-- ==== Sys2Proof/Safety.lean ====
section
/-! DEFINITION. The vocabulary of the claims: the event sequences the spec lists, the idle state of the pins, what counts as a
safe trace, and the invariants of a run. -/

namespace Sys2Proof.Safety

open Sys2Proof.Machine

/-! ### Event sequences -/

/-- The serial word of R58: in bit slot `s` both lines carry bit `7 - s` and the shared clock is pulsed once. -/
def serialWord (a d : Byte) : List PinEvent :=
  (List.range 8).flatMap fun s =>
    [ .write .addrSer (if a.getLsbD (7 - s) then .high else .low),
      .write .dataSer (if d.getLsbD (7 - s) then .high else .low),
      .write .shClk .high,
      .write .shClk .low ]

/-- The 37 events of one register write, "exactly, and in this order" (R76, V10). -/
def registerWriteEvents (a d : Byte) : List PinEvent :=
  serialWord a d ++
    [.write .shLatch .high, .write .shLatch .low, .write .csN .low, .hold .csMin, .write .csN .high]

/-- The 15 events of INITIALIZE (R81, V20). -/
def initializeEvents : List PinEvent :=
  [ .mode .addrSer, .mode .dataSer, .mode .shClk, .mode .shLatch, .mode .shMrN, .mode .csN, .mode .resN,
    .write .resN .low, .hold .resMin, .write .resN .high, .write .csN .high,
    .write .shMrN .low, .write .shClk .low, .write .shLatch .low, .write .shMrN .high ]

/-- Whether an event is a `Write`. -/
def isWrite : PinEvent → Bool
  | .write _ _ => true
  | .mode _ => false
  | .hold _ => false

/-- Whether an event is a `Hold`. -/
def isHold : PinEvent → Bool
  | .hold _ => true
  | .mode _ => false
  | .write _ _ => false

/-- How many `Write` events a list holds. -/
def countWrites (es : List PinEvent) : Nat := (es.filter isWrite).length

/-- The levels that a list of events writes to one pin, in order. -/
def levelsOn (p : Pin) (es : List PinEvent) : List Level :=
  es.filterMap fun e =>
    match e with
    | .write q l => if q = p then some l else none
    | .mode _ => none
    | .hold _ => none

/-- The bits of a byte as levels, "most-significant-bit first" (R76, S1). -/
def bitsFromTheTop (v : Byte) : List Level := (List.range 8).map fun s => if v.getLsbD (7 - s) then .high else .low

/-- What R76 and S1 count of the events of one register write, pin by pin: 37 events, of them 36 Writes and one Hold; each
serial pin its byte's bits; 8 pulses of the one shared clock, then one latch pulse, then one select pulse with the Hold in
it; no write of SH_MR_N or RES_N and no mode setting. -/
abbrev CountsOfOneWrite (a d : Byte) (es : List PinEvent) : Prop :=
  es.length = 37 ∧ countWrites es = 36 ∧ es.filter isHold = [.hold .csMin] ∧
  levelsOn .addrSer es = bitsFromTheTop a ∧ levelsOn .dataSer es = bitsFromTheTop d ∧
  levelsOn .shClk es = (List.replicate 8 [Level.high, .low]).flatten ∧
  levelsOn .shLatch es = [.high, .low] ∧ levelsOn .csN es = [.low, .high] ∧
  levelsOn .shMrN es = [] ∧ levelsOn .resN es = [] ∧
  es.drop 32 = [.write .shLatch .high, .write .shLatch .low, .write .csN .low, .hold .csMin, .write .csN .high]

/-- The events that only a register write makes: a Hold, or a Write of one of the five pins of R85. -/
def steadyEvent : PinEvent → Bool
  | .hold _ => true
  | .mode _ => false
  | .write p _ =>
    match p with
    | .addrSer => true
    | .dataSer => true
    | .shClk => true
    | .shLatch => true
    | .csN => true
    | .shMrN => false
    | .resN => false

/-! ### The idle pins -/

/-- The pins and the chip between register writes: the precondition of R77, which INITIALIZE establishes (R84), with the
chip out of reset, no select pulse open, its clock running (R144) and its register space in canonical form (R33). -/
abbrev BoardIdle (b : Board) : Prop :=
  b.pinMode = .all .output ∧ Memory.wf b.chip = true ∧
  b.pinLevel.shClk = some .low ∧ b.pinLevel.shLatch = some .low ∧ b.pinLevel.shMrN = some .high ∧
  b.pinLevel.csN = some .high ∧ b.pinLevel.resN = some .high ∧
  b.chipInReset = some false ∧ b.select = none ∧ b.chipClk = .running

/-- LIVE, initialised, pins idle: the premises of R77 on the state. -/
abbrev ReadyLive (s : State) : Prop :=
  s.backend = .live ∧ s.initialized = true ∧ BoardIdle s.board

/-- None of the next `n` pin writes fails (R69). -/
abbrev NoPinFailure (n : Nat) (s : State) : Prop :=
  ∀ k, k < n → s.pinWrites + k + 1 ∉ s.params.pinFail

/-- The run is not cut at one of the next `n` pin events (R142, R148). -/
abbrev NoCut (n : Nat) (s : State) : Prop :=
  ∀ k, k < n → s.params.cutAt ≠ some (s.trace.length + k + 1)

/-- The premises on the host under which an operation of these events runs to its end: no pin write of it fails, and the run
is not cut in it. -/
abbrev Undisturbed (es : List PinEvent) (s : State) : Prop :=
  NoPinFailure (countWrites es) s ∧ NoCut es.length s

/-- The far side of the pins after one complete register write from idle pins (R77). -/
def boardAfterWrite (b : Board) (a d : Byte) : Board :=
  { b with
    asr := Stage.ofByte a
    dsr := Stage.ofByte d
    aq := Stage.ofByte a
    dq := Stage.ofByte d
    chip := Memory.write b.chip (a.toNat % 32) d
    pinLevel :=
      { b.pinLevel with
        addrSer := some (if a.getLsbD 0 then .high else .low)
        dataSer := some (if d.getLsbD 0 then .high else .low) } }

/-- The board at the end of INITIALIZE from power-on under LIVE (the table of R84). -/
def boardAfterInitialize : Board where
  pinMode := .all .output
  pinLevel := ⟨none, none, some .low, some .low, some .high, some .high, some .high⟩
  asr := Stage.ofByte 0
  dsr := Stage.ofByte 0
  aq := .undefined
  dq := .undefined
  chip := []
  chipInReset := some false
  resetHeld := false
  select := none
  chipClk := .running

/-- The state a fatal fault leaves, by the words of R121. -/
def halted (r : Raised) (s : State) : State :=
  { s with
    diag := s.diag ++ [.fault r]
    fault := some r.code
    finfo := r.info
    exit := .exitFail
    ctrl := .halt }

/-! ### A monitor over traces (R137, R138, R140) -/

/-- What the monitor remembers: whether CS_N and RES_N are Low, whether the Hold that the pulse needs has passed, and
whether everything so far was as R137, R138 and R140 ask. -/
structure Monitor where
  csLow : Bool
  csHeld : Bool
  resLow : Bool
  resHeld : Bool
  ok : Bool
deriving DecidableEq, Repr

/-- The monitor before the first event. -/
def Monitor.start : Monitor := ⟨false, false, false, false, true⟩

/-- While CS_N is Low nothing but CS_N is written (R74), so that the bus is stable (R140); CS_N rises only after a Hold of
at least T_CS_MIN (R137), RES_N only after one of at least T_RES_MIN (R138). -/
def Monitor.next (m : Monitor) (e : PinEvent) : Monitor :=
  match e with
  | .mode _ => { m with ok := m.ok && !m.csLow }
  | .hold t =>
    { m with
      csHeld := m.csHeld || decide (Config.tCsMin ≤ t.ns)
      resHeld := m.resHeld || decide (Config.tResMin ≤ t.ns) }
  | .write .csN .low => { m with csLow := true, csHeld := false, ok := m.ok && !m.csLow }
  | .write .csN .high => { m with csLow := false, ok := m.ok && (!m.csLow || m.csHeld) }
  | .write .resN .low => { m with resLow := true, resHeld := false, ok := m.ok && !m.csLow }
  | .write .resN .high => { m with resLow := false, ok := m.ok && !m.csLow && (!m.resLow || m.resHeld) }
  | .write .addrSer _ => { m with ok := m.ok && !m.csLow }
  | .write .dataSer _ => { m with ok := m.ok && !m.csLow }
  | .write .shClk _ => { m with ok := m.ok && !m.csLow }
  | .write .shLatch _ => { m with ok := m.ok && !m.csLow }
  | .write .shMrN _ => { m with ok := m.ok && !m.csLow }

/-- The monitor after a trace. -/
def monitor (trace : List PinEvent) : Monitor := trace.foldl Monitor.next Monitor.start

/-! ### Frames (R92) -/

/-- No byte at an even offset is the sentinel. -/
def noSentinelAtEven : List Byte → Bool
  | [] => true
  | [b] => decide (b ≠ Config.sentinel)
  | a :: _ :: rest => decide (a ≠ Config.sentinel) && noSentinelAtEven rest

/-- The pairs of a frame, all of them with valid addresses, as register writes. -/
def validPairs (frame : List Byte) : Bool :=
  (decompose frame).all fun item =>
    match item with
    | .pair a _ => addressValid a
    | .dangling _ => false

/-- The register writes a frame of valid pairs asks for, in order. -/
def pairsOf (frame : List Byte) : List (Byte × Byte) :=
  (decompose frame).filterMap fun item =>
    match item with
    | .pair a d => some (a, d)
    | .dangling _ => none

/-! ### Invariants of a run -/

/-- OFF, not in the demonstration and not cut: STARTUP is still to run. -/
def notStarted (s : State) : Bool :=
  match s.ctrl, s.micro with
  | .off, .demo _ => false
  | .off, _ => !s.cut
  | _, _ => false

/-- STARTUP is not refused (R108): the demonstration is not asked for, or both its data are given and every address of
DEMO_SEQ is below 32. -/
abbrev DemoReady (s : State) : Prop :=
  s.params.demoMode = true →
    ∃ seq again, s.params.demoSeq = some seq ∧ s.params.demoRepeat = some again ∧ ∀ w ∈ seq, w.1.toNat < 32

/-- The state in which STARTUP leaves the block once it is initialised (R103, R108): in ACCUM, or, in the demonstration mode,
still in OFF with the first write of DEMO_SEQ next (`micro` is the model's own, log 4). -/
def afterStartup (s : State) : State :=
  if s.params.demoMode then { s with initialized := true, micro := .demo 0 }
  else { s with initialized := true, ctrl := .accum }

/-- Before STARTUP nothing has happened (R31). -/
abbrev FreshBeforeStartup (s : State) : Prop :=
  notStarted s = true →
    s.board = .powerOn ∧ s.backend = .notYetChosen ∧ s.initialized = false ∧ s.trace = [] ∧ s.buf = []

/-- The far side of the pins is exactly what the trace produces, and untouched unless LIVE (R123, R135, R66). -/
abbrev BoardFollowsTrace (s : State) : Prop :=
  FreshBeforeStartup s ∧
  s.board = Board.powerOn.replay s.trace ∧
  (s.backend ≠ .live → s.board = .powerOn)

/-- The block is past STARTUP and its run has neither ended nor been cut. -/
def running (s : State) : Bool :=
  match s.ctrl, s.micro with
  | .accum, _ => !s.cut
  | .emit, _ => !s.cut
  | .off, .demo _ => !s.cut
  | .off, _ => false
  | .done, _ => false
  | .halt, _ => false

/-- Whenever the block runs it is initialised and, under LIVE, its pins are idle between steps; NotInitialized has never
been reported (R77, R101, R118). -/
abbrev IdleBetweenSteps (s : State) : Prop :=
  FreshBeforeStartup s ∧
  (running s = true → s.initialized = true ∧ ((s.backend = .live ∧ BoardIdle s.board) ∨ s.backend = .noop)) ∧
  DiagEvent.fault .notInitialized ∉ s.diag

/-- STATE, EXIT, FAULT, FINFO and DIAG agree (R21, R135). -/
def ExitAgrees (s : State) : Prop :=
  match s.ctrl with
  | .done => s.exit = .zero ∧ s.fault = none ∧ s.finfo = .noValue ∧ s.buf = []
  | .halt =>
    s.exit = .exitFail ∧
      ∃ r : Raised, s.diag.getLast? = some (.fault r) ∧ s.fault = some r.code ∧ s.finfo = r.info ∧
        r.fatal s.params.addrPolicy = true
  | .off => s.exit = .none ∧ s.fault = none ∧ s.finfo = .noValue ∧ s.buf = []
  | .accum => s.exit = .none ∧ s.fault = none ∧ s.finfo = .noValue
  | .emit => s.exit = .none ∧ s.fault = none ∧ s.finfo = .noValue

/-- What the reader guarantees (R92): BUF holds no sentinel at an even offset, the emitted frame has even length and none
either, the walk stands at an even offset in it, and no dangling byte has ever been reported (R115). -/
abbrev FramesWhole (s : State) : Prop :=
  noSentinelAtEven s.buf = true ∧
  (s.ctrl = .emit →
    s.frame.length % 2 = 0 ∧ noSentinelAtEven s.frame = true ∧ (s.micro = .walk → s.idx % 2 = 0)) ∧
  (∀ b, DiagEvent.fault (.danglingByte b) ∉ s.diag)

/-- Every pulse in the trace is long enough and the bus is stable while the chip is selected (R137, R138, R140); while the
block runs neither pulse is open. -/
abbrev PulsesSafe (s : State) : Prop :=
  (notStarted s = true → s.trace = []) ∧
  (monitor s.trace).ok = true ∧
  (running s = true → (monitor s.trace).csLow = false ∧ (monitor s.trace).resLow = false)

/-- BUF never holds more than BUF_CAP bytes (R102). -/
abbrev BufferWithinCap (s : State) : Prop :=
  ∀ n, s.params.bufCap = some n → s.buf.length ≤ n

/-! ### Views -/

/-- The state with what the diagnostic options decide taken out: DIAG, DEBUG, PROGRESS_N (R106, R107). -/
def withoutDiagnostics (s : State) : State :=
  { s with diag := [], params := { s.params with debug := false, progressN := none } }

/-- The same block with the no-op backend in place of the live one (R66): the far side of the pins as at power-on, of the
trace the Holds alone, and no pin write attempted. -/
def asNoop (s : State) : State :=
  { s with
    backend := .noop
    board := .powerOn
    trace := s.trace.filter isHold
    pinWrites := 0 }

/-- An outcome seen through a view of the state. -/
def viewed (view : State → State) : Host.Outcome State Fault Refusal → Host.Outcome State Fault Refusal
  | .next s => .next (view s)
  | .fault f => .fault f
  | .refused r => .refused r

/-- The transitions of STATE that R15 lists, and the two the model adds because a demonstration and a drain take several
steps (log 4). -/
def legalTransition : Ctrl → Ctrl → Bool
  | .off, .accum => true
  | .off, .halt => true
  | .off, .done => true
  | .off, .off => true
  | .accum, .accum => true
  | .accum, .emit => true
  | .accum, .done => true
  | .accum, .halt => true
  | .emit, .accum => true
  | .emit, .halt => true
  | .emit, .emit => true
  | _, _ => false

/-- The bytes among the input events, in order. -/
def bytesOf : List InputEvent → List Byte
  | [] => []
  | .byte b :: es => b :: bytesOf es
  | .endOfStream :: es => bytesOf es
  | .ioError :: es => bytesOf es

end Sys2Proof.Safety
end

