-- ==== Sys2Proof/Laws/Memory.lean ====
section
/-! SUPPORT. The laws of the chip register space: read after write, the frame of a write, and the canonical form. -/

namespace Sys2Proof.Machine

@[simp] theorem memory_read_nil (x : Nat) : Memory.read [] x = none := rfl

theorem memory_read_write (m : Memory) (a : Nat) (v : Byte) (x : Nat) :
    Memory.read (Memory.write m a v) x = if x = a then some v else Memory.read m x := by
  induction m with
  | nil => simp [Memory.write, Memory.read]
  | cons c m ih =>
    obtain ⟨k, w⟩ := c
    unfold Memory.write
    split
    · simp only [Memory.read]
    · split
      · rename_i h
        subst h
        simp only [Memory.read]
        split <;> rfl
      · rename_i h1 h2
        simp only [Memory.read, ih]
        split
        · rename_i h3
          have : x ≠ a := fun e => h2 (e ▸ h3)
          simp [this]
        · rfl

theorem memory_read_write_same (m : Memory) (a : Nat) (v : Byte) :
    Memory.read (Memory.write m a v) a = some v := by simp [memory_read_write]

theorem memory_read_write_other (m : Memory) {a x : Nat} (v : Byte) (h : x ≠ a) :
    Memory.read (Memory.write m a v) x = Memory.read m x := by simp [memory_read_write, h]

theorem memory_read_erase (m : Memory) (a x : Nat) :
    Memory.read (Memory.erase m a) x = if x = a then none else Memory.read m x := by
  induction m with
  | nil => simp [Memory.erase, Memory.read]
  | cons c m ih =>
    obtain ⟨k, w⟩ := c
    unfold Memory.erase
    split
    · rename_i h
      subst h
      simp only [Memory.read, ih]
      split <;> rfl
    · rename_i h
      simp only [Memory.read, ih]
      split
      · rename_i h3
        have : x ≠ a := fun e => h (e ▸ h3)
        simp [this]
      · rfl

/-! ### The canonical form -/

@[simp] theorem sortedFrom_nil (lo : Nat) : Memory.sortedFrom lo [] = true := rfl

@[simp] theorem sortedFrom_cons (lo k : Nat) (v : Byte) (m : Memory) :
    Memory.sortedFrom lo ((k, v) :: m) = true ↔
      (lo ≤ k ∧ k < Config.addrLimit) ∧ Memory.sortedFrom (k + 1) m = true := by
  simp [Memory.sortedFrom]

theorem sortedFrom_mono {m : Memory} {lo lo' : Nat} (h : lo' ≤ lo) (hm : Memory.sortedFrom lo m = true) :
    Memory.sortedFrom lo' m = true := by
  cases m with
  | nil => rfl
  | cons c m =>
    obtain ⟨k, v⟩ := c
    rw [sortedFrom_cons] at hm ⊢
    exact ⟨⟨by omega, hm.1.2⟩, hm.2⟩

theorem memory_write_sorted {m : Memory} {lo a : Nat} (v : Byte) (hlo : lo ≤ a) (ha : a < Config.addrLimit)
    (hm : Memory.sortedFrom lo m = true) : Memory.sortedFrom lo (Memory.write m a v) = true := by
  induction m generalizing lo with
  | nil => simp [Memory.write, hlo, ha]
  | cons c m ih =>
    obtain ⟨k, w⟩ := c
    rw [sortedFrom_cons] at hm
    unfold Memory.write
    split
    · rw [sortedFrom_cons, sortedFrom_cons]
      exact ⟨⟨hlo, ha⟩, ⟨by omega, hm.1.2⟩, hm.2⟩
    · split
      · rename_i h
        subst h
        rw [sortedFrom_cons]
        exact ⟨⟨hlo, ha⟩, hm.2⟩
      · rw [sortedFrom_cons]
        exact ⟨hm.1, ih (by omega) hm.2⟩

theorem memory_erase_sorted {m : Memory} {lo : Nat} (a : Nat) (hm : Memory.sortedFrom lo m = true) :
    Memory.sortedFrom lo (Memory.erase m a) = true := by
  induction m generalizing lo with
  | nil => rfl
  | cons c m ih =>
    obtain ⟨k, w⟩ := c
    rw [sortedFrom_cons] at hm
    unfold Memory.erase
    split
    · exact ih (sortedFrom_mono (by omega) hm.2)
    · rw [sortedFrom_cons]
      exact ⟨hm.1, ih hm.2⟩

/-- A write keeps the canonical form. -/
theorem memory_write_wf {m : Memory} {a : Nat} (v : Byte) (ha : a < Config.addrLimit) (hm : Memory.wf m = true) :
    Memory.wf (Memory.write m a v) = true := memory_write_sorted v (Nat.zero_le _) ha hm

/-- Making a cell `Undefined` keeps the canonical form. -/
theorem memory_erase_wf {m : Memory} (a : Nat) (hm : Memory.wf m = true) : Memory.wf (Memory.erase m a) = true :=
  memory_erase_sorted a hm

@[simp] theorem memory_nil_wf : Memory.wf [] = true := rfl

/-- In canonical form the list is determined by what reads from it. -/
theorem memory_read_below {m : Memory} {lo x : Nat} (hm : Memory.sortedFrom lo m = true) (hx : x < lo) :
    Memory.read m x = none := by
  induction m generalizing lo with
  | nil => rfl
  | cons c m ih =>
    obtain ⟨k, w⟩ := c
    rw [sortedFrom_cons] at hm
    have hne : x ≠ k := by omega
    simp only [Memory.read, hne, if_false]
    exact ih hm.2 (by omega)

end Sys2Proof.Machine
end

*Prompt:* Could you restate, word for word, the lines above from the one with "lo [] = true := rfl" to the one with "Memory.wf (Memory.write m", both included?

*Output for this exercise:*
@[simp] theorem sortedFrom_nil (lo : Nat) : Memory.sortedFrom lo [] = true := rfl

@[simp] theorem sortedFrom_cons (lo k : Nat) (v : Byte) (m : Memory) :
    Memory.sortedFrom lo ((k, v) :: m) = true ↔
      (lo ≤ k ∧ k < Config.addrLimit) ∧ Memory.sortedFrom (k + 1) m = true := by
  simp [Memory.sortedFrom]

theorem sortedFrom_mono {m : Memory} {lo lo' : Nat} (h : lo' ≤ lo) (hm : Memory.sortedFrom lo m = true) :
    Memory.sortedFrom lo' m = true := by
  cases m with
  | nil => rfl
  | cons c m =>
    obtain ⟨k, v⟩ := c
    rw [sortedFrom_cons] at hm ⊢
    exact ⟨⟨by omega, hm.1.2⟩, hm.2⟩

theorem memory_write_sorted {m : Memory} {lo a : Nat} (v : Byte) (hlo : lo ≤ a) (ha : a < Config.addrLimit)
    (hm : Memory.sortedFrom lo m = true) : Memory.sortedFrom lo (Memory.write m a v) = true := by
  induction m generalizing lo with
  | nil => simp [Memory.write, hlo, ha]
  | cons c m ih =>
    obtain ⟨k, w⟩ := c
    rw [sortedFrom_cons] at hm
    unfold Memory.write
    split
    · rw [sortedFrom_cons, sortedFrom_cons]
      exact ⟨⟨hlo, ha⟩, ⟨by omega, hm.1.2⟩, hm.2⟩
    · split
      · rename_i h
        subst h
        rw [sortedFrom_cons]
        exact ⟨⟨hlo, ha⟩, hm.2⟩
      · rw [sortedFrom_cons]
        exact ⟨hm.1, ih (by omega) hm.2⟩

theorem memory_erase_sorted {m : Memory} {lo : Nat} (a : Nat) (hm : Memory.sortedFrom lo m = true) :
    Memory.sortedFrom lo (Memory.erase m a) = true := by
  induction m generalizing lo with
  | nil => rfl
  | cons c m ih =>
    obtain ⟨k, w⟩ := c
    rw [sortedFrom_cons] at hm
    unfold Memory.erase
    split
    · exact ih (sortedFrom_mono (by omega) hm.2)
    · rw [sortedFrom_cons]
      exact ⟨hm.1, ih hm.2⟩

/-- A write keeps the canonical form. -/
theorem memory_write_wf {m : Memory} {a : Nat} (v : Byte) (ha : a < Config.addrLimit) (hm : Memory.wf m = true) :
    Memory.wf (Memory.write m a v) = true := memory_write_sorted v (Nat.zero_le _) ha hm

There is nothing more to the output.